▶ **PROMPT**
Begin at the line containing "theorem test_decode_control : Decodes" in the entries below and end at the line containing "(0x09DE040506080000#64, none, .andn"; transcribe that range exactly and nothing outside it.

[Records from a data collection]
'''
-- ==== Sys2Proof/Tests/Slice0.lean ====
section
/-! SUPPORT. Tests: ill-formed terms, words laid out from the tables of the spec, single steps whose results the spec gives,
and for every statement with hypotheses a machine that meets them, clause by clause. -/

namespace Sys2Proof.Tests

set_option Elab.async false

open Sys2Proof.Machine

/-- No guard, no companion word. -/
def c : Ctl := ⟨false, 15, false, none, none⟩
/-- A companion word that masks nothing. -/
def m : Ctl := ⟨false, 15, false, some ⟨15, false, false⟩, none⟩

/-! ### Ill-formed terms -/

theorem test_wf_ok : (Instr.nop c).wf && (Instr.add c .n32 false 4 5 6).wf && (Instr.ffma m .rn false Mods.none 6 4 5 7).wf := by decide
theorem test_wf_guard : (Instr.nop { c with pneg := true }).wf = false := by decide
theorem test_wf_mask : (Instr.and { c with mask := some ⟨15, true, false⟩ } 4 5 6).wf = false := by decide
theorem test_wf_companion_forbidden : (Instr.nop m).wf = false := by decide
theorem test_wf_companion_required : (Instr.mad c .n32 4 5 6 7).wf = false := by decide
theorem test_wf_xrnd_without_companion : (Instr.fadd { c with xrnd := some .rz } .rn false Mods.none 4 5 6).wf = false := by decide
theorem test_wf_xrnd_on_vi : (Instr.movi { m with xrnd := some .rn } 4 5).wf = false := by decide
theorem test_wf_xrnd_mode : (Instr.fsqrt { m with xrnd := some .sr } .rn Mods.none 4 5).wf = false := by decide
theorem test_wf_pair : (Instr.brx c 5).wf = false ∧ (Instr.add c .i64 false 4 6 7).wf = false ∧ (Instr.madl m .i32 4 5 6 7).wf = false := by decide
theorem test_wf_span : (Instr.ld c .n128 .plain .plain 6 2 0).wf = false ∧ (Instr.hitattr c 4).wf = false ∧ (Instr.obst c 0 6 1).wf = false ∧
    (Instr.shfx c 4 6 7 2).wf = false ∧ (Instr.trace c 16 4 5).wf = false := by decide
theorem test_wf_type : (Instr.add c .i16 false 4 5 6).wf = false ∧ (Instr.mul c .i64 4 6 8).wf = false ∧ (Instr.shl c .i32 4 5 6).wf = false ∧
    (Instr.sar c .n32 4 5 6).wf = false ∧ (Instr.fclass c .f16 0 2 5).wf = false ∧ (Instr.hadd2 c .f32 .rn false Mods.none 4 5 6).wf = false ∧
    (Instr.nzcnt c .f64 4 6).wf = false ∧ (Instr.neval c .f32 false 0 3 4 8 1).wf = false := by decide
theorem test_wf_sat : (Instr.add c .i64 true 4 6 8).wf = false ∧ (Instr.breduce c .i32 .rn true .min .whole 4 5).wf = false ∧
    (Instr.cvt c .i32 .f32 .rz true 4 5).wf = false := by decide
theorem test_wf_rounding : (Instr.frnd c .f32 .sr Mods.none 4 5).wf = false ∧ (Instr.fdiv c .rna Mods.none 4 5 6).wf = false ∧
    (Instr.breduce c .f32 .sr false .add .whole 4 5).wf = false ∧ (Instr.cvt c .e8m0 .f32 .rn false 4 5).wf = false := by decide
theorem test_wf_modifiers : (Instr.frcp c ⟨false, true, false, false⟩ 4 5).wf = false ∧
    (Instr.fscale c .f32 .rn ⟨false, false, false, true⟩ 4 5 6).wf = false := by decide
theorem test_wf_width : (Instr.st c .i8 .plain .plain 4 2 0).wf = false ∧ (Instr.atom m .n16 .die .plain .add false false 4 2 6 0).wf = false ∧
    (Instr.lda c .n16 4 2 0).wf = false ∧ (Instr.mwait c .n8 .die 4 2 0).wf = false ∧ (Instr.rld c .n32 4 2).wf = false := by decide
theorem test_wf_scope_and_order : (Instr.ld c .n32 .die .rel 4 2 0).wf = false ∧ (Instr.ld c .n32 .die .acqRemote 4 2 0).wf = false ∧
    (Instr.st c .n32 .plain .rel 4 2 0).wf = false ∧ (Instr.fence c .plain .acq).wf = false ∧ (Instr.syncg c .team).wf = false ∧
    (Instr.cwb c .team 4 2 0).wf = false ∧ (Instr.cinv c .die 4 2 0).wf = false ∧ (Instr.pref c .sys 2 0).wf = false := by decide
theorem test_wf_atom : (Instr.atom m .n64 .die .plain .fadd false false 4 2 6 0).wf = false ∧
    (Instr.atom m .n32 .die .plain .add true false 4 2 6 0).wf = false ∧ (Instr.atom m .n32 .die .plain .cas false false 4 2 7 0).wf = false ∧
    (Instr.atom m .n32 .die .rel .add false true 4 2 6 0).wf = false := by decide
theorem test_wf_registers : (Instr.mtc c .ecause 4).wf = false ∧ (Instr.mts c .strandid 4).wf = false ∧
    (Instr.mmaSp m 1 2 (.mem 6) (.reg 4) 8 0 0 12).wf = false ∧ (Instr.mmaSp m 1 2 (.mem 6) (.ob 1) 8 0 0 12).wf = false ∧
    (Instr.cvtx c .f8e4 .rn false 4 8 5 (some 7)).wf = false := by decide

/-! ### Words laid out from Tables 3.3 to 3.8 and 4.1 and the tables of the entries -/

/-- Each word, with its companion, decodes to its instruction. -/
abbrev Decodes (l : List (DWord × Option DWord × Instr)) : Prop :=
  l.all (fun e => match decode e.1 e.2.1 with
    | .ok d => d.instr == e.2.2 && d.slots == (if e.2.1.isSome then 2 else 1)
    | .error _ => false) = true

/-- Words of the family, laid out from the tables of the spec. -/
theorem test_decode_control : Decodes [
    (0x003E000000FFFFF0#64, none, .bra c 0xFFFFF0),
    (0x005E001E00000000#64, none, .brx c 30),
    (0x007E1E0000000005#64, none, .call c 30 5),
    (0x009E1C1E00000000#64, none, .callx c 28 30),
    (0x00BE001E00000000#64, none, .ret c 30),
    (0x00DE000000000000#64, none, .exit c),
    (0x00FE000000000003#64, none, .yield c 3),
    (0x011E0602AC000008#64, none, .mwait c .n64 .die 6 2 8),
    (0x013E000000000000#64, none, .nop c),
    (0x021E050200000040#64, none, .launch c 5 2 64),
    (0x023E050600080000#64, none, .qstatQ c 5 6),
    (0x023E050600080100#64, none, .qstatLast c 5 6),
    (0x023E050600080200#64, none, .qstatSeq c 5 6),
    (0x031E00000000ABCD#64, none, .trap c 0xABCD),
    (0x033E000000000007#64, none, .brk c 7),
    (0x035E000000000000#64, none, .eret c),
    (0x037E050000080007#64, none, .mfc c 5 .eclause),
    (0x039E000600080001#64, none, .mtc c .tvechi 6)] := by decide

/-- Words of the family, laid out from the tables of the spec. -/
theorem test_decode_integer : Decodes [
    (0x081E040506080000#64, none, .add c .n32 false 4 5 6),
    (0x083E040506008000#64, none, .sub c .i32 true 4 5 6),
    (0x085E040506080000#64, none, .mul c .n32 4 5 6),
    (0x087E040506000000#64, none, .mulh c .i32 4 5 6),
    (0x089E040506080000#64, some 0x7FFE070000000000#64, .mad m .n32 4 5 6 7),
    (0x08BE040506000000#64, some 0x7FFE080000000000#64, .madl m .i32 4 5 6 8),
    (0x08DE040506000000#64, none, .div c .i32 4 5 6),
    (0x08FE040506080000#64, none, .rem c .n32 4 5 6),
    (0x091E040608100000#64, none, .min c .i64 4 6 8),
    (0x093E040608180000#64, none, .max c .n64 4 6 8),
    (0x095E040500008000#64, none, .abs c .i32 true 4 5),
    (0x097E040506080000#64, none, .and c 4 5 6),
    (0x099E040506080000#64, none, .or c 4 5 6),
    (0x09BE040506080000#64, none, .xor c 4 5 6),
    (0x09DE040506080000#64, none, .andn c 4 5 6),
    (0x09FE040500080000#64, none, .not c 4 5),
    (0x0A1E040607180000#64, none, .shl c .n64 4 6 7),
    (0x0A3E040506080000#64, none, .shr c .n32 4 5 6),
    (0x0A5E040506000000#64, none, .sar c .i32 4 5 6),
    (0x0A7E040506080100#64, none, .rot c true 4 5 6),
    (0x0A9E040506080100#64, some 0x7FFE070000000000#64, .catsh m true 4 5 6 7),
    (0x0ABE040500080000#64, none, .popc c 4 5),
    (0x0ADE040500080000#64, none, .clz c 4 5),
    (0x0AFE040500080000#64, none, .ctz c 4 5),
    (0x0B1E040500080000#64, none, .brev c 4 5),
    (0x0B3E040506000000#64, none, .fext c .i32 4 5 6),
    (0x0B5E040506080000#64, some 0x7FFE070000000000#64, .fins m 4 5 6 7),
    (0x0B7E040607080000#64, none, .bsel c 4 6 7),
    (0x0B9E040607080003#64, none, .lea c .n32 4 6 7 3),
    (0x0BBE040608180013#64, none, .sel c .n64 4 6 8 3 true),
    (0x0BDE040600180000#64, none, .mov c .n64 4 6),
    (0x0BFE020506000323#64, none, .cmp c .i32 .le (.or 3) 2 5 6),
    (0x0C1E010203084000#64, none, .pand c true false 1 2 3),
    (0x0C3E010203082000#64, none, .por c false true 1 2 3),
    (0x0C5E010203086000#64, none, .pxor c true true 1 2 3),
    (0x0C7E040000080000#64, none, .ptog c 4),
    (0x0C9E000506080000#64, none, .gtop c 5 6)] := by decide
'''
▶ **WRITTEN ANSWER**
theorem test_decode_control : Decodes [
    (0x003E000000FFFFF0#64, none, .bra c 0xFFFFF0),
    (0x005E001E00000000#64, none, .brx c 30),
    (0x007E1E0000000005#64, none, .call c 30 5),
    (0x009E1C1E00000000#64, none, .callx c 28 30),
    (0x00BE001E00000000#64, none, .ret c 30),
    (0x00DE000000000000#64, none, .exit c),
    (0x00FE000000000003#64, none, .yield c 3),
    (0x011E0602AC000008#64, none, .mwait c .n64 .die 6 2 8),
    (0x013E000000000000#64, none, .nop c),
    (0x021E050200000040#64, none, .launch c 5 2 64),
    (0x023E050600080000#64, none, .qstatQ c 5 6),
    (0x023E050600080100#64, none, .qstatLast c 5 6),
    (0x023E050600080200#64, none, .qstatSeq c 5 6),
    (0x031E00000000ABCD#64, none, .trap c 0xABCD),
    (0x033E000000000007#64, none, .brk c 7),
    (0x035E000000000000#64, none, .eret c),
    (0x037E050000080007#64, none, .mfc c 5 .eclause),
    (0x039E000600080001#64, none, .mtc c .tvechi 6)] := by decide

/-- Words of the family, laid out from the tables of the spec. -/
theorem test_decode_integer : Decodes [
    (0x081E040506080000#64, none, .add c .n32 false 4 5 6),
    (0x083E040506008000#64, none, .sub c .i32 true 4 5 6),
    (0x085E040506080000#64, none, .mul c .n32 4 5 6),
    (0x087E040506000000#64, none, .mulh c .i32 4 5 6),
    (0x089E040506080000#64, some 0x7FFE070000000000#64, .mad m .n32 4 5 6 7),
    (0x08BE040506000000#64, some 0x7FFE080000000000#64, .madl m .i32 4 5 6 8),
    (0x08DE040506000000#64, none, .div c .i32 4 5 6),
    (0x08FE040506080000#64, none, .rem c .n32 4 5 6),
    (0x091E040608100000#64, none, .min c .i64 4 6 8),
    (0x093E040608180000#64, none, .max c .n64 4 6 8),
    (0x095E040500008000#64, none, .abs c .i32 true 4 5),
    (0x097E040506080000#64, none, .and c 4 5 6),
    (0x099E040506080000#64, none, .or c 4 5 6),
    (0x09BE040506080000#64, none, .xor c 4 5 6),
    (0x09DE040506080000#64, none, .andn c 4 5 6),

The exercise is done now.